WHAT NEEDS TO BE DONE:
From the line containing "c with phase" through the last line of the data, return those lines exactly as written and nothing more.

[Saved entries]
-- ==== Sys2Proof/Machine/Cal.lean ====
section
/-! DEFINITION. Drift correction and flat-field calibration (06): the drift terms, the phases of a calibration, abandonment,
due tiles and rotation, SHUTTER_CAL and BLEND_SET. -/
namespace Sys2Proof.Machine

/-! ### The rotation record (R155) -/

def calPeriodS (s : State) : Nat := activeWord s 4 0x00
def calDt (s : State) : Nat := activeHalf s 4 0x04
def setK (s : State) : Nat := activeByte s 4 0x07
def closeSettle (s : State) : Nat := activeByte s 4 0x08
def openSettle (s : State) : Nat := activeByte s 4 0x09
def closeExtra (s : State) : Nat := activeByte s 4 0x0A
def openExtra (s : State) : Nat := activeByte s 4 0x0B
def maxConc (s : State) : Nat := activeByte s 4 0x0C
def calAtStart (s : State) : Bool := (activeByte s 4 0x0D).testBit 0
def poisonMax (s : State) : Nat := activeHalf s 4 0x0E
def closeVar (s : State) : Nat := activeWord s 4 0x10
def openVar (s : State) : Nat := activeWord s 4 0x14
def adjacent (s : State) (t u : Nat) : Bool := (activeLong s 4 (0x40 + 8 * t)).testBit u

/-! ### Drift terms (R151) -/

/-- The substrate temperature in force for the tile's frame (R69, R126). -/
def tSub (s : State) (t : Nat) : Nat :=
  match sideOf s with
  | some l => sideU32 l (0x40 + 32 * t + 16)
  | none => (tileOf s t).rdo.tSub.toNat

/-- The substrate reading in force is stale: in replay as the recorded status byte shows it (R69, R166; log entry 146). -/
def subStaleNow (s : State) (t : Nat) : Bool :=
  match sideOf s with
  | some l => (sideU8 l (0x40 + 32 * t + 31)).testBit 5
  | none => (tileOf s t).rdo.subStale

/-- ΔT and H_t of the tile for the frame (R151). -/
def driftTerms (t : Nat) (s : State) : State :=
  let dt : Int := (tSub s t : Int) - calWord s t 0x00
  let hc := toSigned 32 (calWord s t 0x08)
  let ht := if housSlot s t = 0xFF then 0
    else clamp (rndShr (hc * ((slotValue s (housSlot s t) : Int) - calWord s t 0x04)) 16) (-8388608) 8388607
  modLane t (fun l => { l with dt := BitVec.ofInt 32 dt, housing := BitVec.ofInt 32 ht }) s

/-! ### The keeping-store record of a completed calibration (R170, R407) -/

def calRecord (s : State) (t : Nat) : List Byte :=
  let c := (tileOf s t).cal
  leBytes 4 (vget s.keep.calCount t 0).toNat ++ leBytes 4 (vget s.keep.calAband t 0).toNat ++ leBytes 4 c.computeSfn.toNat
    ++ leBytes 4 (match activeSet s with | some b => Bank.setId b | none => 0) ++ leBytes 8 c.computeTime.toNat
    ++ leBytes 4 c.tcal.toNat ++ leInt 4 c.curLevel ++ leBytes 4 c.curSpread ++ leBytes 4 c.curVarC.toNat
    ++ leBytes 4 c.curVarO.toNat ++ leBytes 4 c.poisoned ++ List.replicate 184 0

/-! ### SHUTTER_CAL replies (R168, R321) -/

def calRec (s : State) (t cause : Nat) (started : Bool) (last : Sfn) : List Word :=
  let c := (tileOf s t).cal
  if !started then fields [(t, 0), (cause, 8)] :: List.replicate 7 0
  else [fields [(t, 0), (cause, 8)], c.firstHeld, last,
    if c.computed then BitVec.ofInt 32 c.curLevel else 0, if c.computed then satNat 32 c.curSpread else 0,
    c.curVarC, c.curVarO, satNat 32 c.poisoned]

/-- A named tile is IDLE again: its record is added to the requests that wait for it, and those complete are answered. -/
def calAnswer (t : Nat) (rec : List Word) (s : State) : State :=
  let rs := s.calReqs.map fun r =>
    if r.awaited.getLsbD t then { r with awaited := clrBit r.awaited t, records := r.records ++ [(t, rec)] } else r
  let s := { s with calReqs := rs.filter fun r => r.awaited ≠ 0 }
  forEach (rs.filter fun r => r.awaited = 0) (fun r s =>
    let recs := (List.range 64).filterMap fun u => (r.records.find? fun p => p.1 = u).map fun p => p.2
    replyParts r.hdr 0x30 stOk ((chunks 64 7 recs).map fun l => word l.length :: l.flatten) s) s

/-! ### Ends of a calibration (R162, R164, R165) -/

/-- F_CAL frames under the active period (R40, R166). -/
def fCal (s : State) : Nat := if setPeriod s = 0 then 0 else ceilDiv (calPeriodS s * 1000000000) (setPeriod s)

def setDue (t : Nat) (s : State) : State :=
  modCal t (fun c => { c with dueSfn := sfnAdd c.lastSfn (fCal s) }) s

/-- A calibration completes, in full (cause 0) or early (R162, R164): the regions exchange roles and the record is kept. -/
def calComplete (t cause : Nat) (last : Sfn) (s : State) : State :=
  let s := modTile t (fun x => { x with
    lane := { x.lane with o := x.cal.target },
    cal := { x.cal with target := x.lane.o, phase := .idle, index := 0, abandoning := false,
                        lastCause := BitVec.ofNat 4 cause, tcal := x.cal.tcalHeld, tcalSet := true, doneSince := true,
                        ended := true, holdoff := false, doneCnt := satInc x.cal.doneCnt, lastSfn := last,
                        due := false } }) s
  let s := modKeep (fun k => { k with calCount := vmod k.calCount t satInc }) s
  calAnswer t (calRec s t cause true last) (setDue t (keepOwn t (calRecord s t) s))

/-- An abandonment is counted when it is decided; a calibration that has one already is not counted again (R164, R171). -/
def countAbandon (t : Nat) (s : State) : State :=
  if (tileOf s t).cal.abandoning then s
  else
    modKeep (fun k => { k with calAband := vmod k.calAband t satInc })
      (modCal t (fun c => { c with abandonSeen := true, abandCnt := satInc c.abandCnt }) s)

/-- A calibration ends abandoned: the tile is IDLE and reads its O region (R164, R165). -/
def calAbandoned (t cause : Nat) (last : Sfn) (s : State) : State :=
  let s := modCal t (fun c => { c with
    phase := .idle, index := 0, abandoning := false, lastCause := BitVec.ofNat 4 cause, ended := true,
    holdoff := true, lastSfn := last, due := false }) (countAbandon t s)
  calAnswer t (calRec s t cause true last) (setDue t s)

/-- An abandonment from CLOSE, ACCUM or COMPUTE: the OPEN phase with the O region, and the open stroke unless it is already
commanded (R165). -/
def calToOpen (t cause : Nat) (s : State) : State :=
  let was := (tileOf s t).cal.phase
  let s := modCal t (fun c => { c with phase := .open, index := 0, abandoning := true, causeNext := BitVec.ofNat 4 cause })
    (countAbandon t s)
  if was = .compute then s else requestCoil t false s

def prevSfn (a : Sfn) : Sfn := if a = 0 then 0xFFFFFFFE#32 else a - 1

TASK OUTPUT:
  let s := modCal t (fun c => { c with phase := .open, index := 0, abandoning := true, causeNext := BitVec.ofNat 4 cause })
    (countAbandon t s)
  if was = .compute then s else requestCoil t false s

def prevSfn (a : Sfn) : Sfn := if a = 0 then 0xFFFFFFFE#32 else a - 1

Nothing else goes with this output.